Puerto Rico Water Resources Authority v. Registrar of Property of Mayagüez

Mr. Justice De Jesús

delivered the opinion of the court.

Joaquín Sanabria and his wife are the owners of a rural property which is encumbered by two mortgages including the corresponding incidental charges; the first in favor of the Federal Land Bank of Baltimore, for $1,300, and the second in favor of the United States of America, for $530. Upon this property the said spouses constituted a servitude in favor of the Puerto Rico Water Resources Authority, whereby the latter was granted the right (1) to maintain the wires of a transmission line across the property, thus creating- a perpetual easement 600 feet in length, and (2) to pass underneath the transmission line over a parcel of land 600 feet long by 50 feet wide, the boundaries of which were stated.

*726In the deed creating the servitude, the Federal Land Bank of Baltimore, represented by Mastella Clark Reed, and the other creditor, the United States of America, represented by J. B. Klein, appeared releasing their respective mortgages on the said parcel.

The instrument was recorded as to the servitude and as to the release of the mortgage held by the United States, and the recording thereof was denied as to the mortgage held by the Federal Land Bank of Baltimore, because of the failure to state therein:

(a) That the Federal Land Bank of Baltimore is the present owner of the promissory note transferable by in-dorsement secured by said mortgage, payable to the order of said Bank, and

(b) That the notary who certified the deed had entered on the said promissory note the proper notation evidencing such release.

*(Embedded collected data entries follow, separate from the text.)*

-- ==== Sys2Proof/Machine/Blending.lean ====
section
/-!
DEFINITION. Machine/Blending.lean: brake blending (R332–R352): pedal and autonomy demand, vehicle speed and slip, and the
split of the demand between regeneration, grid and friction.
-/
namespace Sys2Proof.Machine

/-- A truncated quotient whose value with divisor 0 is open. [log 54 DESIGN CHOICE] -/
def quotT (x y : Int) : Int := if y = 0 then Config.quotZero x else x.tdiv y
/-- A node that an entry names, 0 where it names none. -/
def State.nodeOf (s : State) (key : Nat) : Int := if s.nat key = 0xFFFF then 0 else s.node (s.nat key)

/-- R454: a node is served while a consumer connection in RUN maps it. -/
def State.nodeServed (s : State) (n : Nat) : Bool :=
  s.dict.any fun e =>
    let c := e.1 / 256
    0xB000 ≤ c && c ≤ 0xB3FF && e.1 % 256 == 0x10 && decide (e.2 = .num 2) && s.nat (256 * c + 1) == 2 &&
      (rowsOf 12 (s.oct (256 * c + 0x0A))).any fun r => leNat (r.take 2) == n

/-! ### Pedals (R335–R337). -/

/-- R335: an AIN result that lacks SETTLED or carries RANGE or UNCAL. -/
def State.pedalFlagged (s : State) (src : Nat) : Bool :=
  let st := s.nodeU (384 + src)
  !(st.testBit 3 && !st.testBit 5 && !st.testBit 4)
/-- R335: a sensor's raw value, whether its own flags permit it, and its status sequence; none where none is named. -/
def State.pedalRaw (s : State) (k : Nat) : Option (Int × Bool × Nat) :=
  let src := s.nat (if k = 0 then Obj.PEDAL_SRC1 else Obj.PEDAL_SRC2)
  if src ≤ 0x2F then
    some (s.node (320 + src), !s.pedalFlagged src, s.nodeU (384 + src) / 65536)
  else if 0x40 ≤ src ∧ src ≤ 0x4F then
    let n := src % 8
    some (s.node (if src < 0x48 then 512 + n else 520 + n), !(vget s.sn n).timeout, s.nodeU (528 + n) / 65536)
  else none
/-- R335: travel in 0.01 %, clamped. -/
def travelOf (raw zero full : Int) : Int := clamp 0 10000 (quotT ((raw - zero) * 10000) (full - zero))
/-- R335: does a raw value lie within 5 % of the span? -/
def inSpan (raw zero full : Int) : Bool :=
  let span : Int := (full - zero).natAbs
  20 * (min zero full - raw) ≤ span && 20 * (raw - max zero full) ≤ span
def State.pedalZero (s : State) (k : Nat) : Int := s.n (if k = 0 then Obj.PEDAL_ZERO1 else Obj.PEDAL_ZERO2)
def State.pedalFull (s : State) (k : Nat) : Int := s.n (if k = 0 then Obj.PEDAL_FULL1 else Obj.PEDAL_FULL2)

/-- R335: the beats since a sensor's status sequence last advanced, counted in late beats too. -/
def State.pedalAge (s : State) (k : Nat) : State :=
  match s.pedalRaw k with
  | none => s
  | some (_, _, seq) =>
    { s with bl.seq := vset s.bl.seq k seq, bl.age := vset s.bl.age k (if seq = vget s.bl.seq k then vget s.bl.age k + 1 else 0) }
/-- R335: one pedal sensor read at a beat: travel and validity. [log 226 DESIGN CHOICE] -/
def State.pedalRead (s : State) (k : Nat) : State :=
  match s.pedalRaw k with
  | none => { s with bl.valid := vset s.bl.valid k false, bl.travel := vset s.bl.travel k 0 }
  | some (raw, ok, _) =>
    let fresh := vget s.bl.age k * s.nat Obj.BEAT_LENGTH < 20000
    { s with
      bl.valid := vset s.bl.valid k (ok && fresh && inSpan raw (s.pedalZero k) (s.pedalFull k))
      bl.travel := vset s.bl.travel k (travelOf raw (s.pedalZero k) (s.pedalFull k)) }

/-- R336: the rows of PEDAL_MAP: travel and deceleration. -/
def pedalRows (b : List Byte) : List (Int × Int) := (rowsOf 4 b).map fun r => ((leNat (r.take 2) : Int), (leNat (r.drop 2) : Int))
/-- R336: 1 to 8 rows, travel strictly ascending, deceleration not descending. -/
def pedalMapOk (rows : List (Int × Int)) : Bool :=
  1 ≤ rows.length && rows.length ≤ 8 &&
    (rows.zip (rows.drop 1)).all fun (a, b) => decide (a.1 < b.1 ∧ a.2 ≤ b.2)
/-- Linear interpolation between rows of (x, y), truncated; `below` under the first row, the last y above the last. -/
def interpolate (below : Int) (x : Int) : List (Int × Int) → Int
  | [] => below
  | [a] => if x < a.1 then below else a.2
  | a :: b :: rest =>
    if x < a.1 then below
    else if x < b.1 then a.2 + ((b.2 - a.2) * (x - a.1)).tdiv (b.1 - a.1)
    else interpolate below x (b :: rest)
/-- R336: pedal deceleration in mm/s² of a travel. -/
def State.pedalDecel (s : State) (travel : Int) : Int := interpolate 0 travel (pedalRows (s.oct Obj.PEDAL_MAP))

/-- R351, R374: the detail of PEDAL_DISAGREE. -/
def State.pedalDetail (s : State) : Int := vget s.bl.travel 0 * 65536 + vget s.bl.travel 1

/-- R337: the pedal deceleration of the beat. [log 226 DESIGN CHOICE] -/
def State.pedalDemand (s : State) : Int :=
  let a := vget s.bl.travel 0
  let b := vget s.bl.travel 1
  match vget s.bl.valid 0, vget s.bl.valid 1 with
  | true, true => s.pedalDecel (if s.bl.disagree then max a b else (a + b).tdiv 2)
  | true, false => s.pedalDecel a
  | false, true => s.pedalDecel b
  | false, false => s.n Obj.PEDAL_LOSS_DECEL

/-- PEDAL_DISAGREE_TIMEOUT (R337): the sensors have differed by more than PEDAL_TOL for PEDAL_DIS_TIME. -/
def runPedalDisagreeTimeout (s : State) : Res :=
  .next (if s.bl.differ && !s.bl.disagree then
    { s with bl.disagree := true }.raise Src.blend Kind.PEDAL_DISAGREE 1 (some s.pedalDetail) else s)

/-! ### Speed and slip (R340, R341). -/

/-- R340: the speed of a valid wheel in mm/s. -/
def State.wheelSpeed (s : State) (w : Nat) : Option Int :=
  let n := s.nat (Obj.WHEEL_SRC w)
  let ok :=
    if 560 ≤ n ∧ n ≤ 571 then
      let x := vget s.ob (n - 560)
      x.valid && !x.lost && !x.coast
    else 3072 ≤ n && n ≤ 3583 && s.nodeServed n
  if ok then some (mulK (s.fx (Obj.WHEEL_K w)) ((s.node n).natAbs : Int)).1 else none
/-- The largest of a list of numbers and the list without it. -/
def takeMax (l : List Int) : Option (Int × List Int) :=
  match l with
  | [] => none
  | a :: r =>
    let m := r.foldl max a
    some (m, l.erase m)
/-- R340: the speed chosen from the valid wheels, before the 100 mm/s threshold. -/
def chooseSpeed (l : List Int) : Option Int :=
  match takeMax l with
  | none => none
  | some (m, rest) => if 3 ≤ l.length then (takeMax rest).map (·.1) else some m
/-- R340: vehicle speed in mm/s, none when unknown. -/
def State.vehicleSpeed (s : State) : Option Int :=
  let wheels := (List.range 8).filterMap s.wheelSpeed
  let n := s.nat Obj.VEH_SPEED_NODE
  let v := match chooseSpeed wheels with
    | some v => some v
    | none => if n ≠ 0xFFFF ∧ s.nodeServed n then some (s.node n) else none
  v.map fun v => if v < 100 then 0 else v
/-- R340: VEH_SPEED in 0.01 km/h. -/
def vehSpeedOf (v : Option Int) : Int :=
  match v with
  | none => 0xFFFF
  | some v => min ((v * 9).tdiv 25) 0xFFFE
/-- R120, R340: does the lane have any speed source configured? -/
def State.hasSpeedSource (s : State) : Bool :=
  s.nat Obj.VEH_SPEED_NODE != 0xFFFF || (List.range 8).any fun w => s.nat (Obj.WHEEL_SRC w) != 0xFFFF

/-- R341: λ of an axle in 0.01 %, none where it cannot be formed. -/
def State.axleSlip (s : State) (a : Nat) (v : Option Int) : Option Int :=
  let l := (List.range 8).filterMap fun w => if s.nat (Obj.WHEEL_AXLE w) = a then s.wheelSpeed w else none
  match v with
  | none => none
  | some v =>
    if l.isEmpty ∨ v < s.n (Obj.SLIP_MIN_SPEED a) ∨ v = 0 then none
    else some (((v - (l.foldl (· + ·) 0).tdiv l.length) * 10000).tdiv v)

/-- R341: the slip factor of an axle changes once per beat. [log 226 DESIGN CHOICE] -/
def State.slipUpdate (s : State) (v : Option Int) (a : Nat) : State :=
  let used := (List.range 8).any fun i => s.nat (Obj.INV_AXLE i) = a
  match s.axleSlip a v with
  | none => s
  | some l =>
    if !used then s
    else
      let f := s.n (Obj.AXLE_SLIP_FACTOR a)
      let f' := if s.n (Obj.SLIP_THRESH a) < l then max 0 (f - 8192)
        else if l < s.n (Obj.SLIP_THRESH a) - s.n (Obj.SLIP_HYST a) then min 65536 (f + 1024) else f
      let s := (s.putN (Obj.AXLE_SLIP_FACTOR a) f').putN (Obj.AXLE_SLIP a) (clamp 0 65535 l)
      s.when (f == 65536 && f' < 65536) (·.raise Src.blend Kind.BLEND_SLIP 1 (some (a * 2 ^ 24 + l % 2 ^ 24)))

/-! ### The split (R338, R339, R342–R346). -/

/-- R338: the autonomy demand. -/
def State.autonomy (s : State) : Int := max 0 (s.nodeOf Obj.AUTO_DEMAND_NODE)
/-- R339: the mass used. -/
def State.massUsed (s : State) : Int :=
  let top := s.n Obj.VEH_MASS
  let n := s.nat Obj.VEH_MASS_NODE
  if n ≠ 0xFFFF ∧ s.nodeServed n ∧ top ≤ 4 * s.node n ∧ s.node n ≤ top then s.node n else top
/-- R342: φ. -/
def State.regenFade (s : State) (v : Option Int) : Int :=
  let lo := s.n Obj.REGEN_FADE_LO
  let hi := s.n Obj.REGEN_FADE_HI
  match v with
  | none => 0
  | some v => if v < lo then 0 else if hi < v then 65536 else quotT ((v - lo) * 65536) (hi - lo)
/-- R342: the force an inverter can give, N. -/
def State.invForce (s : State) (i : Nat) : Int := (mulK (s.fx (Obj.INV_FORCE_K i)) (max 0 (s.nodeOf (Obj.INV_AVAIL_NODE i)))).1
/-- The inverters of an axle. -/
def State.invsOf (s : State) (a : Nat) : List Nat := (List.range 8).filter fun i => s.nat (Obj.INV_AXLE i) = a

/-- R343: the link voltage in 0.1 V by its two readings, none where a reading is absent. [log 55 DESIGN CHOICE] -/
def State.linkReadings (s : State) : Option Int × Option Int :=
  let ch := s.nat Obj.HV_MEAS_CH
  let st := s.nodeU (384 + ch)
  let a := if ch ≤ 47 ∧ st.testBit 3 ∧ !st.testBit 5 ∧ !st.testBit 4 then some (mulK (s.fx Obj.HV_MEAS_K) (s.node (320 + ch))).1 else none
  let n := s.nat Obj.HV_REPORT_NODE
  (a, if n ≠ 0xFFFF ∧ s.nodeServed n then some (s.node n) else none)

/-- What one split gives. -/
structure Split where
  f : List Int
  e : List Int
  reg : List Int
  grid : List Int
  fric : List Int
  h : Int
  u : Int
  /-- R351: HVLINK conditions 0x1–0x4 -/
  conds : List Bool
  deriving DecidableEq, Repr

The use of figures in mentoining dates and amounts without their being spelled in full immediately thereafter, and the use of abbreviations and initials in the deed, were also entered as curable defects.

The Federal Land Bank of Baltimore can not effect a partial release of the property mortgaged without duly establishing its legal capacity therefor. It was not sufficient for that purpose that the promissory note transferable by indorsement had been issued payable to its order on the date the mortgage securing the same was executed. It was necessary that at the time of the release the Bank should be the holder of the note. This is so because, in accordance with §153 of the Mortgage Law, in the case of mortgages created to secure obligations transferable by indorsement or instruments payable to bearer, when the promissory note or instrument payable to bearer is indorsed or alienated, as the case may be, it is understood that the mortgage credit securing the same is transferred to the new holder of the instru*727ment, it being unnecessary to notify the debtor or to record the transfer in the registry of property: So, whoever disposes of the promissory note in any way, whether by can-celling the same wholly or partially or by in whole or in part releasing from the mortgage the property securing the note, must establish his capacity by presenting the instrument to the attesting notary, who in accordance with §82 of the Law, must mark the same canceled, if a total payment is involved, or enter a notation on the back of the instrument, if only a partial payment has been made, stating the amount paid on account. In the deed the notary must certify to the cancellation of the instrument or transcribe the notation, as the case may be.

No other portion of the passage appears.